**** Source records ****

/-- Settles O36: the message alone by `performAll_messageCommands`; with other commands around it, whatever stood before
the INIT or before the run, the message's bytes start from all ones. -/
theorem messageLeavesItsChecksum : Obligations.MessageLeavesItsChecksum := by
  refine ⟨performAll_messageCommands, fun pre cs s hcs => ⟨_, performAll_eq_next _ s, ?_, rfl⟩, fun cs s hcs hacc =>
    ⟨_, performAll_eq_next _ s, registersAfter_message_out (r := registersOf s) hcs hacc⟩, fun m i s => ?_⟩
  · have hinit : (hardwareCommand .init (registersAfter pre (registersOf s))).acc = 0xFFFFFFFF#32 := rfl
    exact (congrArg Registers.out (registersAfter_append pre _ _)).trans (registersAfter_message_out hcs hinit)
  · have hsplit : (.init :: (m.map .fold ++ [.final, .romrd i]) : List Instr) = messageCommands m ++ [.romrd i] := by
      simp [messageCommands]
    rw [hsplit, performAll_append _ (performAll_messageCommands m s), performAll_cons _ (exec_romrd i _)]
    exact ⟨_, rfl, rfl⟩

/-- Settles O41: the first FINAL keeps `ACC`, so the second part's bytes are folded where the first part's ended. -/
theorem finalLetsTheMessageContinue : Obligations.FinalLetsTheMessageContinue := by
  intro m m' s
  refine ⟨_, _, performAll_messageCommands m s, rfl, performAll_eq_next _ _, ?_⟩
  refine (registersAfter_final_out (all_insideMessage_map_fold m') _).trans ?_
  simp only [registersOf, foldedBytes_map_fold, crc32, foldBytes_append]

end Sys2Proof.Machine
end

section
/-! Which changes of a message its checksum cannot miss (41_fold_engine.md rules R107 to R109). -/

namespace Sys2Proof.Machine

/-- A fold of one byte tells the bytes apart, since they read different entries (R83). -/
theorem foldByte_byte_injective (acc : Word) : Function.Injective (foldByte acc) := by
  intro b c h
  have hindex : foldIndex acc b = foldIndex acc c := romRead_injective ((BitVec.xor_right_inj _).mp h)
  rw [foldIndex_eq, foldIndex_eq] at hindex
  exact (BitVec.xor_right_inj _).mp hindex

theorem foldBytes_injective (m : List Byte) : Function.Injective (foldBytes m) := by
  induction m with
  | nil => exact fun _ _ h => h
  | cons b m ih => exact fun _ _ h => foldByte_injective b (ih h)

/-- Messages with the same bytes before and after a place have the same checksum only if `ACC` is the same right after
that place. -/
theorem crc32_eq_iff_between (m m' x y : List Byte) : crc32 (m ++ (x ++ m')) = crc32 (m ++ (y ++ m')) ↔
    foldBytes x (foldBytes m 0xFFFFFFFF#32) = foldBytes y (foldBytes m 0xFFFFFFFF#32) := by
  simp only [crc32, foldBytes_append, BitVec.not_inj, (foldBytes_injective m').eq_iff]

/-- What folding one byte and folding another leave differs by the entry of the bytes' XOR (R81). -/
theorem foldByte_xor_foldByte (acc : Word) (b c : Byte) : foldByte acc b ^^^ foldByte acc c = romRead (b ^^^ c) := by
  have hcancel : (acc ^^^ b.setWidth 32) ^^^ (acc ^^^ c.setWidth 32) = (b ^^^ c).setWidth 32 := calc
    _ = (acc ^^^ acc) ^^^ (b.setWidth 32 ^^^ c.setWidth 32) := by ac_rfl
    _ = (b ^^^ c).setWidth 32 := by rw [BitVec.xor_self, BitVec.zero_xor, BitVec.setWidth_xor]
  rw [← foldBitwise_eq_foldByte, ← foldBitwise_eq_foldByte, foldBitwise, foldBitwise, ← reduceRounds_xor, hcancel]
  rfl

/-- Only entry 0 is its own index: the top byte of every other entry is not zero (R83). -/
theorem eq_zero_of_romRead_eq_self {i : Byte} (h : romRead i = i.setWidth 32) : i = 0#8 := by
  apply eq_zero_of_romTopByte_eq_zero
  rw [romTopByte, h]
  refine BitVec.eq_of_getLsbD_eq fun j _ => ?_
  have habove : i.getLsbD (24 + j) = false := BitVec.getLsbD_of_ge i _ (by omega)
  simp [habove]
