-- ==== Sys2Proof/Machine/Stack.lean ====
section
/-! DEFINITION. Pushes, pops, call and return (`47_stack_call.md`). -/

namespace Sys2Proof.Machine

/-- A push of `v` and the next instruction. -/
def pushAndGo (v : Word) (s : State) : Result State :=
  andThen (push v s) fun t => .next (t.advance 1)

/-- A pop; `merge` says what the popped item makes of the primary register. -/
def popInto (merge : Word → Word → Word) (r : Reg) (s : State) : Result State :=
  andThen (pop s) fun p => .next ((p.2.setReg r (merge (s.reg r) p.1)).advance 1)

/-- PSW (`47_stack_call.md` R281). -/
def execPsw (r : Reg) (s : State) : Result State := pushAndGo (s.reg r) s

/-- PSL: the low byte, zero-extended to a cell (`47_stack_call.md` R282). -/
def execPsl (r : Reg) (s : State) : Result State := pushAndGo (joinBytes 0 (lowByte (s.reg r))) s

/-- PSH: the high byte, moved to the low byte of the cell (`47_stack_call.md` R283). -/
def execPsh (r : Reg) (s : State) : Result State := pushAndGo (joinBytes 0 (highByte (s.reg r))) s

/-- PPW (`47_stack_call.md` R284). -/
def execPpw (r : Reg) (s : State) : Result State := popInto (fun _ v => v) r s

/-- PPL: the low byte of the cell goes to the low byte of the register (`47_stack_call.md` R285). -/
def execPpl (r : Reg) (s : State) : Result State := popInto mergeLow r s

/-- PPH: the low byte of the cell goes to the high byte of the register (`47_stack_call.md` R286). -/
def execPph (r : Reg) (s : State) : Result State := popInto mergeHigh r s

/-- CAL: pushes the address after its two words and jumps to the absolute target (`47_stack_call.md` R287). -/
def execCal (r q : Reg) (target : Word) (s : State) : Result State :=
  andThen (push (s.nextIp 2) (jumpCompare r q s)) fun t => .next (t.setIp target)

/-- RET: jumps to the popped item as it is (`47_stack_call.md` R288). -/
def execRet (r q : Reg) (s : State) : Result State :=
  andThen (pop (jumpCompare r q s)) fun p => .next (p.2.setIp p.1)

end Sys2Proof.Machine
end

****

The problem:
Copy verbatim, from the listing above, each line from the one containing "0xFFFFFFFF#32 := rfl" down to the one containing "exact (congrArg Registers.out", inclusive.

Task output:
  · have hinit : (hardwareCommand .init (registersAfter pre (registersOf s))).acc = 0xFFFFFFFF#32 := rfl
    exact (congrArg Registers.out (registersAfter_append pre _ _)).trans (registersAfter_message_out hcs hinit)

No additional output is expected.